= GIVEN RECORDS =
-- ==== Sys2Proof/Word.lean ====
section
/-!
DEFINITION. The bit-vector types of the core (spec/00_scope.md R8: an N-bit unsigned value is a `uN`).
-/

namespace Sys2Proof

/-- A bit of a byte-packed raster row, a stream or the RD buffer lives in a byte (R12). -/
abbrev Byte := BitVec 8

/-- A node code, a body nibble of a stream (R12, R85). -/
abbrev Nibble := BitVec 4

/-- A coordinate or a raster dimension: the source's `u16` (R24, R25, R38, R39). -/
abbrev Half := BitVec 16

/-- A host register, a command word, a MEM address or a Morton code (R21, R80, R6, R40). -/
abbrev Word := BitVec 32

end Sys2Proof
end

---

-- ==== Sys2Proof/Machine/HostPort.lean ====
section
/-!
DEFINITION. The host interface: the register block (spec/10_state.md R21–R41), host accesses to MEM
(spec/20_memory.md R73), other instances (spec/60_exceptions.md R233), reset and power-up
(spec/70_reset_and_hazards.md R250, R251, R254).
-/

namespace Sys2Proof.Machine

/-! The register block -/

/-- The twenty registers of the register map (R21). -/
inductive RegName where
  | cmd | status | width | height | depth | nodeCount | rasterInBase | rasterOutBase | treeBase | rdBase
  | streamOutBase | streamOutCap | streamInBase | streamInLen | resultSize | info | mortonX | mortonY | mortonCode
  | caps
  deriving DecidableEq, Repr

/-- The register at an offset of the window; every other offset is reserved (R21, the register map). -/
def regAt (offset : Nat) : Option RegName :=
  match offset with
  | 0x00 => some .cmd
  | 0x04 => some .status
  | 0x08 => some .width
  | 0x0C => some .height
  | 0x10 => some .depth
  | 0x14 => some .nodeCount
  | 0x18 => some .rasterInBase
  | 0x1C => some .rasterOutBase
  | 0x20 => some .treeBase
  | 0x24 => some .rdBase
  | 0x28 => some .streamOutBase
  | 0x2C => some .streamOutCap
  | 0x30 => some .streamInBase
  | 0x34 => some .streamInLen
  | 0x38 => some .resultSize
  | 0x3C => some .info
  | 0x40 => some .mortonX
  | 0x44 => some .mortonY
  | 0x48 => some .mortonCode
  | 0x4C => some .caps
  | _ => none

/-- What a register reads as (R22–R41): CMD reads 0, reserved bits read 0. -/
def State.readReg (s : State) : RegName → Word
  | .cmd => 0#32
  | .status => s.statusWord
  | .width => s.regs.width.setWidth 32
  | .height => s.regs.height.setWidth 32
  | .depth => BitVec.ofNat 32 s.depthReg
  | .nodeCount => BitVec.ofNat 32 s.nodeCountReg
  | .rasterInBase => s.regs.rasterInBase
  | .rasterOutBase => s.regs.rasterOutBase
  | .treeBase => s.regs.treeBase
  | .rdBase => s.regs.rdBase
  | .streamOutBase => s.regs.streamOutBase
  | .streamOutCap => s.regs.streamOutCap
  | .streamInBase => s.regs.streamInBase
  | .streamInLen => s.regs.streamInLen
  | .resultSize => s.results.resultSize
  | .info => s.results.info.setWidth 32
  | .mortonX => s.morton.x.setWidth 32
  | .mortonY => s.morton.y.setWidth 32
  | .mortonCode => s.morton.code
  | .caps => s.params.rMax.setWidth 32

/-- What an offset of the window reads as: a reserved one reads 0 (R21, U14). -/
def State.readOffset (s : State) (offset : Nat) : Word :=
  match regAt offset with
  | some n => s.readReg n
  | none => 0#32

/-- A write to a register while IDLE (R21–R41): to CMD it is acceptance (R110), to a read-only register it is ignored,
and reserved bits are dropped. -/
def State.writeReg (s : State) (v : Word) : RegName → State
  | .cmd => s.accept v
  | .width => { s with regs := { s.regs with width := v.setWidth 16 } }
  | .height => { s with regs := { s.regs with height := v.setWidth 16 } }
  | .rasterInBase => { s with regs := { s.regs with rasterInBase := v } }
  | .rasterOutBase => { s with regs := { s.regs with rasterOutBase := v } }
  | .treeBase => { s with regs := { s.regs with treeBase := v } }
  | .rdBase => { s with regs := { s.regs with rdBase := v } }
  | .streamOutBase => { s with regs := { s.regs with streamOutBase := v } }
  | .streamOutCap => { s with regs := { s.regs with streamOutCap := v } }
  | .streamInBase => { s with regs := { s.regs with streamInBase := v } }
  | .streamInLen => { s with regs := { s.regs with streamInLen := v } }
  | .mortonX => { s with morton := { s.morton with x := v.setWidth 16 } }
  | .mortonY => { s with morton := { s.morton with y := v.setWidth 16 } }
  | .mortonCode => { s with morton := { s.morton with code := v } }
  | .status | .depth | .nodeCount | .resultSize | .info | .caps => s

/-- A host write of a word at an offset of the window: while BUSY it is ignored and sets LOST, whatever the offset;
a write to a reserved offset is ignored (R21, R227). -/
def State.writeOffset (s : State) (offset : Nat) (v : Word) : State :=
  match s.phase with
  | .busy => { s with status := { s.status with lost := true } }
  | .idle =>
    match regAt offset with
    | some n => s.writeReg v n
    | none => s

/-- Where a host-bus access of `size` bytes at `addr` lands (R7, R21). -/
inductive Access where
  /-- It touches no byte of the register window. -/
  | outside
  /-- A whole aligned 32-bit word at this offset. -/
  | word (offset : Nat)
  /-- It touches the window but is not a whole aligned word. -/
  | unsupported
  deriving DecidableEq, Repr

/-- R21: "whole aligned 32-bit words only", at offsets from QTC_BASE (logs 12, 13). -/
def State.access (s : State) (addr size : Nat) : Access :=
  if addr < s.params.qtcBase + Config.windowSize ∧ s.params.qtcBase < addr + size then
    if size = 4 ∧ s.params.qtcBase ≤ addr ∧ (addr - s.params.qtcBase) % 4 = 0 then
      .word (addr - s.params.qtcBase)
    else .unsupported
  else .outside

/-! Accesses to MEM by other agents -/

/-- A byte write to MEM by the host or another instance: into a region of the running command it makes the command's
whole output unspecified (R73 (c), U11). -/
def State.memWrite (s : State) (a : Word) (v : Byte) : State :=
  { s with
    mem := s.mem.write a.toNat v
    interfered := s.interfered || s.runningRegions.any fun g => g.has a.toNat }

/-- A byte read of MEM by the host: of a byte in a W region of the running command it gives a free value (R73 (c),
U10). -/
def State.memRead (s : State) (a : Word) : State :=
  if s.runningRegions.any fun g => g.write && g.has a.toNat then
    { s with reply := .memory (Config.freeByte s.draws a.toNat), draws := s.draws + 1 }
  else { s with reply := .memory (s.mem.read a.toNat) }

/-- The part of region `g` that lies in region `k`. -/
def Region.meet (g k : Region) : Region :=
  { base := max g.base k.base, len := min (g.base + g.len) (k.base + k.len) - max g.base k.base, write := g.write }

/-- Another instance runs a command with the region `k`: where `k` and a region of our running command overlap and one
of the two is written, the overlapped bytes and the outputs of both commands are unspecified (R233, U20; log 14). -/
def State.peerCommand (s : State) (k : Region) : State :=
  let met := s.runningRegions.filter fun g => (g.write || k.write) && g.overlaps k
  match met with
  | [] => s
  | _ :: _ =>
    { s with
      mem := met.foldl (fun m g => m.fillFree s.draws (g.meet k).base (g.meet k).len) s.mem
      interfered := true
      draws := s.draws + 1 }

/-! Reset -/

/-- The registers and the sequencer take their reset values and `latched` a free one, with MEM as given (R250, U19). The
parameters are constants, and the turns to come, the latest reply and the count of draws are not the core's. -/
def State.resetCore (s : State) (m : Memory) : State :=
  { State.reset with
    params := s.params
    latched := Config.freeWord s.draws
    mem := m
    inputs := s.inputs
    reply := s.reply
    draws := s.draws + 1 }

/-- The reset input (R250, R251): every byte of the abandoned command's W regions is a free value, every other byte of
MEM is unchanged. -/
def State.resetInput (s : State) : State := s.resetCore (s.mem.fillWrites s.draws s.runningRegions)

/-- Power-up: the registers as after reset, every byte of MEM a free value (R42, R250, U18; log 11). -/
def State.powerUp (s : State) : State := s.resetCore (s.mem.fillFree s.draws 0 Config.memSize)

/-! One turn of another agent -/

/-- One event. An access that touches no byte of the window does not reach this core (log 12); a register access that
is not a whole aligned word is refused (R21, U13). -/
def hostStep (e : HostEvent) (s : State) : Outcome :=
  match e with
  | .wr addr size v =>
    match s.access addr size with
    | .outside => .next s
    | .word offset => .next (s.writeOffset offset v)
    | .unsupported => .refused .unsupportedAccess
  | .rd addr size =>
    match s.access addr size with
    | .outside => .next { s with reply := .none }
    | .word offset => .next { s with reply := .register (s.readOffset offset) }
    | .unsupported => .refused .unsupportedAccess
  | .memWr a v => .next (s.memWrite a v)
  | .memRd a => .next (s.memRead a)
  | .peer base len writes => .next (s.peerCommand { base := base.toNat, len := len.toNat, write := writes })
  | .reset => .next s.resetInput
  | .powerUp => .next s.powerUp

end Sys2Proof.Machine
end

= TASK DIRECTIONS =
After locating the line with "if addr < s.params.qtcBase" above, return that line and every later line through the one with "def State.memWrite (s", word for word and with nothing else.

= ANSWER =
  if addr < s.params.qtcBase + Config.windowSize ∧ s.params.qtcBase < addr + size then
    if size = 4 ∧ s.params.qtcBase ≤ addr ∧ (addr - s.params.qtcBase) % 4 = 0 then
      .word (addr - s.params.qtcBase)
    else .unsupported
  else .outside

/-! Accesses to MEM by other agents -/

/-- A byte write to MEM by the host or another instance: into a region of the running command it makes the command's
whole output unspecified (R73 (c), U11). -/
def State.memWrite (s : State) (a : Word) (v : Byte) : State :=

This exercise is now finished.